Keynote Speaker: Kate FosterPortrait Kate Foster

Reading from and Discussion of The King’s Witches

Kate Foster is an author based in Scotland. She writes historical novels that retell the stories of women of the past.
Her debut novel, The Maiden, was longlisted for The Women’s Prize for Fiction and won Bloody Scotland’s Crime Debut of the Year.
Her other novels include The King’s Witches, The Mourning Necklace and The Repentants.
A former journalist, she is often inspired by women who were either notorious, ignored or misrepresented in folklore or the history books.

 


 

Keynote Workshop: Sidonie Smith

A workshop on The Great Erasure of the Past

Engaging life stories, we gain access to a multiplicity of truths, capturing Timothy Snyder’s observation that “the truth we have to live in is not a single, comfortable one” (135 On Freedom). Yet, at the Smithsonian’s many museums, the Kennedy Center, and government websites, Trump World’s Great Erasure proceeds apace, its purpose to “cleanse” government institutions of the diversity of life narratives contributed to the national narrative over two hundred and fifty years. Scrubbing biographies, autobiographies, and self-portraits of diverse Americans, it would consolidate the power of a single white nationalist narrative of American democratic citizenship. In this context, what does the Humanities and, particularly the Field of Life Writing Owe Democracy?
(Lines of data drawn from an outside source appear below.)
-- ==== Sys2Proof/Machine/GovOps.lean ====
section
/-! DEFINITION. The release governor and CAN as operations (chapter 09): rate history, ticket outcomes, Signets, release ends, bus counters. -/
namespace Sys2Proof.Machine

/-! ## The rate history (R426 to R428): six entries of 8 bytes at 0x06C0, oldest first: TIME 6 (TIME form), FLAGS 1 ([0] used, [1] open), 0; the grant counter of
the newest assertion, 4 bytes at 0x06F8 (assumption 20) -/

/-- Logical address of the history. -/
def histAddr : Nat := 0x6C0

/-- Entry i: its TIME, used, open. -/
def State.histTime (s : State) (i : Nat) : Nat := s.lktWord (histAddr + 8 * i) 6
def State.histUsed (s : State) (i : Nat) : Bool := bit (s.lktWord (histAddr + 8 * i + 6) 1) 0
def State.histOpen (s : State) (i : Nat) : Bool := s.histUsed i && bit (s.lktWord (histAddr + 8 * i + 6) 1) 1

/-- The grant counter of the newest assertion. -/
def State.histGrant (s : State) : Nat := s.lktWord 0x6F8 4

/-- Whether entry i lies within the last 60,000 ms (R427, R428): an entry that counts as made at the end of the logic stage is counted on the timebase. -/
def State.histCounts (s : State) (i : Nat) : Bool :=
  let within (t n : Nat) : Bool := decide (t ≤ n ∧ n < t + 60000)
  let t := s.histTime i
  s.histUsed i &&
    (if s.gov.restarted.contains t then within 0 (s.timebase / 1000)
     else if bit t 47 then within (low 47 t) (s.timebase / 1000)
     else match s.rtcMs with | some n => within t n | none => false)

/-- RATE_USED. -/
def State.rateUsed (s : State) : Nat := ((List.range 6).filter s.histCounts).length

/-- Whether the history cannot be read (R871). -/
def State.histDamaged (s : State) : Bool := s.damagedRange histAddr 48

/-- The 48 bytes with a new entry at the end, open, all others closed. -/
def State.histPush (s : State) : List Byte :=
  (List.range 5).flatMap (fun i => leBytes 6 (s.histTime (i + 1)) ++ leBytes 1 (ofBool (s.histUsed (i + 1))) ++ [0]) ++ leBytes 6 s.timeForm ++ [3, 0]

/-- The items of step 1 of R416: the raised counter, and for START the history with its new entry. -/
def State.grantItems (s : State) (start : Bool) (grant : Nat) : List LktItem :=
  LktItem.ring 1 grant :: (if start then s.byteItems (runWrite histAddr s.histPush ++ runWrite 0x6F8 (leBytes 4 grant)) else [])

/-- Close every open entry. -/
def State.histClose (s : State) : State :=
  let l := (List.range 6).filterMap (fun i => if s.histOpen i then some (histAddr + 8 * i + 6, (1 : Byte)) else none)
  if l.isEmpty then s else (s.lktNow (s.byteItems l)).2

/-- R428, at the end of the logic stage: the entries whose 60 s begin again, by their TIMEs. One that an earlier logic stage made begin again still counts on the timebase, so it does so with
those in timebase form (DEDUCED, assumption 112). -/
def State.restartHistory (s : State) (all : Bool) : State :=
  let l := ((List.range 6).filter (fun i => s.histUsed i && (all || bit (s.histTime i) 47 || s.gov.restarted.contains (s.histTime i)))).map s.histTime
  { s with gov := { s.gov with restarted := l.eraseDups } }

/-- R871: a damaged history is rewritten with six closed entries made now. -/
def State.repairHistory (s : State) : State :=
  if !s.histDamaged then s
  else
    let one := leBytes 6 s.timeForm ++ [1, 0]
    (s.lktNow (s.runItems histAddr ((List.range 6).flatMap (fun _ => one)))).2

/-! ## Ends of a release (R422, R425) -/

/-- The RELEASE_END record. -/
def State.releaseRecord (s : State) (reason form duration grant : Nat) : State :=
  s.journal blkGOV 0x0023 (leBytes 1 reason ++ leBytes 6 form ++ leBytes 4 (min duration 0xFFFFFFFF) ++ leBytes 4 grant)

/-- Drive both outputs inactive, where they are driven at all. -/
def State.outputsOff (s : State) : State :=
  if s.pins.relA.isSome then { s with pins := { s.pins with relA := some false, relBn := some true } } else s

/-- A release ends for one of the reasons 1 to 4: the outputs, E_141, GOV_LAST.END, the record, the open flag. -/
def State.releaseEnd (s : State) (reason : Nat) : State :=
  match s.gov.rel with
  | none => s
  | some r =>
    let s1 := State.outputsOff { s with gov := { s.gov with rel := none } }
    (((s1.raise 141).set Reg.GOV_LAST_END reason).releaseRecord reason r.form ((s.now - r.assertedAt) / 1000) r.grant).histClose

/-- A release that ended with this device's power, reset or role (reasons 5 and 6) is recorded from the open history entry by the device that can (R425, R444). Neither the end nor
its DURATION can be known: a free value. -/
def State.releaseLate (s : State) (reason : Nat) : State :=
  match (List.range 6).find? s.histOpen with
  | none => s
  | some i =>
    let d := s.draw 4
    ((d.2.releaseRecord reason (s.histTime i) (ofLe d.1) s.histGrant).set Reg.GOV_LAST_END reason).histClose

/-! ## Tickets (Table 09-2, Table 09-1) -/

/-- The tamper lock (R844, R871). -/
def State.tamperLocked (s : State) : Bool := s.tmp.locked || s.damagedRange 0xF00 64

/-- Signet KIND of a ticket type. -/
def signetKind (typ : Nat) : Nat := if typ = 1 then 2 else if typ = 2 then 1 else if typ = 3 then 4 else 3

/-- Fields of a ticket (Table 08-8). -/
def ticketType (p : List Byte) : Nat := ofLe (slice p 0 1)
def ticketZone (p : List Byte) : Nat := ofLe (slice p 1 1)
def ticketCred (p : List Byte) : Nat := ofLe (slice p 2 2)
def ticketSession (p : List Byte) : Nat := ofLe (slice p 4 4)
def ticketNumber (p : List Byte) : Nat := ofLe (slice p 8 4)
def ticketExpiry (p : List Byte) : Nat := ofLe (slice p 12 6)
def ticketFlags (p : List Byte) : Nat := ofLe (slice p 20 1)

/-- The Signet key slot. -/
def State.signetSlot (s : State) : Nat := s.reg Reg.GOV_SIGNET_CFG_KEY_SLOT

/-- Whether the Locket refuses GOV's writes (order 8): WP_N low, a worn store, or damage that R871 names. -/
def State.govNvFails (s : State) (start : Bool) : Bool :=
  s.pins.wpLow || s.lkt.worn || s.areaDamaged 1 || (start && s.histDamaged) ||
    s.ringHurt 1 || (match s.ringOf 1 with | some x => x.damaged || x.worn | none => true)

/-- The first of orders 1 to 10 that applies: status and cause; none: the ticket passes. -/
def State.ticketOutcome (s : State) (p : List Byte) : Option (Nat × Nat) :=
  let start := ticketType p == 2
  if ticketExpiry p < s.timebase then some (stSTALE, 1)
  else if !s.flag Reg.GOV_CTRL_EN || s.isStandby then some (stPOLICY, 2)
  else if s.tamperLocked then some (stLOCKOUT, 3)
  else if start && s.flag Reg.GOV_STAT_OUT_FAULT then some (stPOLICY, 4)
  else if start && s.gov.rel.isSome then some (stOK, 5)
  else if start && !s.histDamaged && decide (s.reg Reg.GOV_REL_CFG_MAX_RATE ≤ s.rateUsed) then some (stPOLICY, 6)
  else if ticketType p == 3 && !s.flag Reg.GOV_SIGNET_CFG_DRIVER_EN then some (stOK, 7)
  else if s.govNvFails start then some (stNV, 8)
  else if (s.slot s.signetSlot).state = .spent then some (stSPENT, 9)
  else if s.ringValue 1 = 0xFFFFFFFF then some (stPOLICY, 10)
  else none

/-- A ticket completes in GOV (R419, R446): GOV_LAST, GOV_LAST_TICKET, the GRANT record, the error counts, E_143. -/
def State.ticketDone (s : State) (p : List Byte) (status cause grant : Nat) (degraded : Bool) : State :=
  let s1 := ((s.set Reg.GOV_LAST_TYPE (ticketType p)).set Reg.GOV_LAST_STATUS status).set Reg.GOV_LAST_CAUSE cause
  let s2 := s1.set Reg.GOV_LAST_TICKET_NUMBER (ticketNumber p)
  let s3 := if cause = 1 then s2.bump Reg.GOV_ERR_STALE else if cause = 6 then s2.bump Reg.GOV_ERR_RATE else s2
  let s4 := s3.journal blkGOV 0x0022 (s3.refOf (ticketCred p) ++ leBytes 4 (ticketNumber p) ++ leBytes 1 (ticketType p) ++ leBytes 1 status ++ leBytes 1 cause ++
    leBytes 1 (ofBool degraded) ++ leBytes 2 (ticketCred p) ++ leBytes 4 grant)
  if status = stOK then s4 else s4.raise 143

/-- The ticket at hand ends. -/
def State.ticketEnd (s : State) (t : GovTicket) (status cause grant : Nat) : State :=
  State.ticketDone { s with gov := { s.gov with ticket := none } } t.payload status cause grant t.degraded

/-! ## Signets (R430, R431) -/

/-- Bytes 0 to 23. -/
def State.signetHead (s : State) (t : GovTicket) (nonce : List Byte) : List Byte :=
  let sec := match s.rtcMs with | some m => low 32 (m / 1000) | none => 0
  let flags := ofBool t.degraded + 2 * (ticketFlags t.payload % 2) + 4 * ofBool s.rtcMs.isSome
  leBytes 1 1 ++ leBytes 1 (signetKind (ticketType t.payload)) ++ beBytes 4 (ofLe (slice nonce 0 4)) ++ beBytes 8 (ofLe (slice nonce 4 8)) ++ beBytes 4 t.grant ++
    beBytes 4 sec ++ leBytes 1 flags ++ [0]

/-- Bytes 24 to 47. -/
def State.signetBody (s : State) (p : List Byte) : List Byte :=
  beBytes 2 (if ticketType p = 4 then 0xFFFF else ticketCred p) ++ leBytes 1 (ticketZone p) ++ [0] ++ beBytes 4 (ticketNumber p) ++ beBytes 4 (ticketSession p) ++
    beBytes 2 (10 * s.reg Reg.GOV_SIGNET_CFG_LIFE) ++ List.replicate 10 0

/-- The 64 bytes of a Signet: the nonce is DEVICE ‖ INVOC as bytes 2 to 13 show it. -/
def State.signetBytes (s : State) (t : GovTicket) (key nonce : List Byte) : List Byte :=
  let h := s.signetHead t nonce
  let c := gcmSeal key (slice h 2 12) h (s.signetBody t.payload)
  h ++ c.1 ++ c.2

/-- A controller. -/
def State.canCtl (s : State) (c : Nat) : CanCtl := if c = 0 then s.can.c0 else s.can.c1

/-- Replace a controller. -/
def State.setCan (s : State) (c : Nat) (x : CanCtl) : State :=
  if c = 0 then { s with can := { s.can with c0 := x } } else { s with can := { s.can with c1 := x } }

/-- Hand a Signet to the controllers that BUS names (R434): the request passes through Q_45 in this step. -/
def State.sendSignet (s : State) (t : GovTicket) (frame : List Byte) : State :=
  let kind := signetKind (ticketType t.payload)
  let s1 := (s.emit 45 blkGOV (leBytes 1 kind ++ [0, 0, 0] ++ leBytes 4 t.grant)).setRing 45 []
  let put (u : State) (c : Nat) : State :=
    if !bit (s.reg Reg.GOV_SIGNET_CFG_BUS) c then u
    else
      let f : CanFrame := { id := s.regI Reg.GOV_SIGNET_ID_ID (kind - 1), xtd := s.regI Reg.GOV_SIGNET_ID_XTD (kind - 1) == 1, fd := true,
                            brs := s.regI Reg.CAN_CTRL_BRS c == 1, data := frame }
      let g : Signet := { frame := f, grant := t.grant, kind := kind, copy := 0, left := s.reg Reg.GOV_SIGNET_CFG_REPEATS, queued := true, at_ := s.now, told := false }
      let x := u.canCtl c
      u.setCan c { x with signets := x.signets ++ [g] }
  put (put s1 0) 1

/-- Assert the release (R416, R420, R421): both outputs in one cycle, E_140. -/
def State.releaseAssert (s : State) (grant : Nat) : State :=
  let r : Release := { assertedAt := s.now, form := s.timeForm, running := s.pins.engRun, grant := grant }
  let s1 : State := { s with gov := { s.gov with rel := some r } }
  State.raise { s1 with pins := { s1.pins with relA := some true, relBn := some false } } 140

/-- The ticket at hand is given up: its counter write and its Signet's sealing are dropped, its history entry is closed (R426), and it ends with a status and cause. -/
def State.dropTicket (s : State) (status cause : Nat) : State :=
  match s.gov.ticket with
  | none => s
  | some t =>
    let s1 : State := { s with lkt := { s.lkt with writes := s.lkt.writes.filter (fun w => w.writer != .grantCounter) } }
    let s2 := if ticketType t.payload = 2 then s1.histClose else s1
    (s2.dropEngineOps ringGov).ticketEnd t status cause (if t.phase = .seal then t.grant else 0)

/-- A class L reset of GOV: reason 4; the ticket at hand ends with RESET_ABORT (R856: Table 09-2 gives no cause for it, so 0xF5). -/
def State.govReset (s : State) : State :=
  let s1 := s.releaseEnd 4
  State.dropTicket { s1 with gov := { s1.gov with mismatch := 0 } } stRESET 0xF5

/-! ## CAN (R438, R447) -/

/-- CAN_STAT.STATE. -/
def State.canState (s : State) (c : Nat) : Nat :=
  let x := s.canCtl c
  if s.regI Reg.CAN_CTRL_EN c = 0 then 3 else if x.busOff then 2 else if 127 < x.tec ∨ 127 < x.rec_ then 1 else 0

/-- Whether a controller takes part in the bus. -/
def State.canOn (s : State) (c : Nat) : Bool := decide (s.canState c < 2)

/-- Whether an identifier is a Signet's. -/
def State.signetId (s : State) (id : Nat) (xtd : Bool) : Bool :=
  (List.range 4).any (fun k => s.regI Reg.GOV_SIGNET_ID_ID k == id && (s.regI Reg.GOV_SIGNET_ID_XTD k == 1) == xtd)

/-- Data lengths of ISO 11898-1. -/
def canLengths : List Nat := [0, 1, 2, 3, 4, 5, 6, 7, 8, 12, 16, 20, 24, 32, 48, 64]

/-- The least length of ISO 11898-1 that holds n bytes. -/
def canLength (n : Nat) : Nat := (canLengths.find? (fun l => decide (n ≤ l))).getD 64

/-- TEC and REC after a frame sent, a frame received, an error (ISO 11898-1; PRESUMED). After a reception with REC above 127, REC is a value from 119 to 127: `free`. -/
def CanCtl.sentOk (x : CanCtl) : CanCtl := { x with tec := x.tec - 1 }
def CanCtl.heardOk (x : CanCtl) (free : Nat) : CanCtl := { x with rec_ := if 127 < x.rec_ then 119 + free % 9 else x.rec_ - 1 }
def CanCtl.error (x : CanCtl) (tx eight : Bool) : CanCtl :=
  if tx then
    let t := if eight then x.tec + 8 else x.tec
    if 255 < t then { x with tec := 255, busOff := true } else { x with tec := t }
  else { x with rec_ := min 255 (x.rec_ + (if eight then 8 else 1)) }

/-- Whether a frame passes filter f of a controller: an 11-bit identifier is compared as a number of 29 bits. -/
def State.canPasses (s : State) (c f : Nat) (id : Nat) : Bool :=
  let i := 16 * c + f
  s.regI Reg.CAN_FILT_EN i == 1 && (id &&& s.regI Reg.CAN_MASK_MASK i) == (s.regI Reg.CAN_FILT_ID i &&& s.regI Reg.CAN_MASK_MASK i)

/-- A CAN_RECV completes with a frame: identifier 4, flags 1 ([0] XTD, [1] FD, [2] BRS, [3] remote frame), length 1, then the data, or they go to the destination when longer than 32
bytes. -/
def State.canRecvDone (s : State) (r : Running) (f : CanFrame) : State :=
  let h := leBytes 4 f.id ++ leBytes 1 (ofBool f.xtd + 2 * ofBool f.fd + 4 * ofBool f.brs + 8 * ofBool f.rtr) ++ leBytes 1 f.data.length
  if f.data.length ≤ 32 then s.complete r blkCAN stOK 0 (h ++ f.data)
  else if s.cryptoRange r.entry.master r.dest f.data.length && decide (f.data.length ≤ r.destLen) then (s.setBytes r.dest f.data).complete r blkCAN stOK 0 h
  else s.complete r blkCAN stPOLICY 0 []

end Sys2Proof.Machine
end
This workshop offers an opportunity to explore iconic life narratives (such as Franklin’s autobiographical writings and Douglass’s 1845 Narrative) and experimental forms of life writing such as the 2025 exhibit by Carrie Ann Baade entitled Birthplace and elicit how genres of life writing tell us expose the stakes of reanimating the past in a fragile and troubled, increasingly illiberal democracy. In life writing classrooms, students learn through close reading of texts of many media and modes about the corrupting influence of a concept of negative rather than positive freedom; the toxicity of fantasies of radical individualism; the distortions of language contributing to the erasure of the realities of unfreedom, irresponsibility, and inequality; and the harms released by an attachment to a single voice as representative and a single version of the past as adequate for navigating these times. What the humanities owe democracy, what life writing studies owes democracy, is this passion, this ethics, and this practice of illuminating fissures in the ongoing drama of democratic governance in the context of contested uses of the past.

Sidonie Smith is the Lorna G. Goodison Distinguished University Professor Emerita of English and Women’s and Gender Studies, University of Michigan, and Past President of the Modern Language Association of America (2010). Her publications include A Poetics of Women’s Autobiography: Marginality and the Fictions of Self-Representation (1987), Subjectivity, Identity, and the Body: Women’s Autobiographical Practices in the Twentieth Century (1993), and Manifesto for the Humanities: Transforming Doctoral Education in Good Enough Times (2015). With Kay Schaffer, she coauthored Human Rights and Narrated Lives (2004). With Julia Watson, she has co-authored three editions of Reading Autobiography: A Guide to Interpreting Life Narratives (2001, 2010, and 2024 (as Reading Autobiography Now). Their 2017 book, Life Writing in the Long Run: A Smith & Watson Autobiography Studies Reader, is available in open access.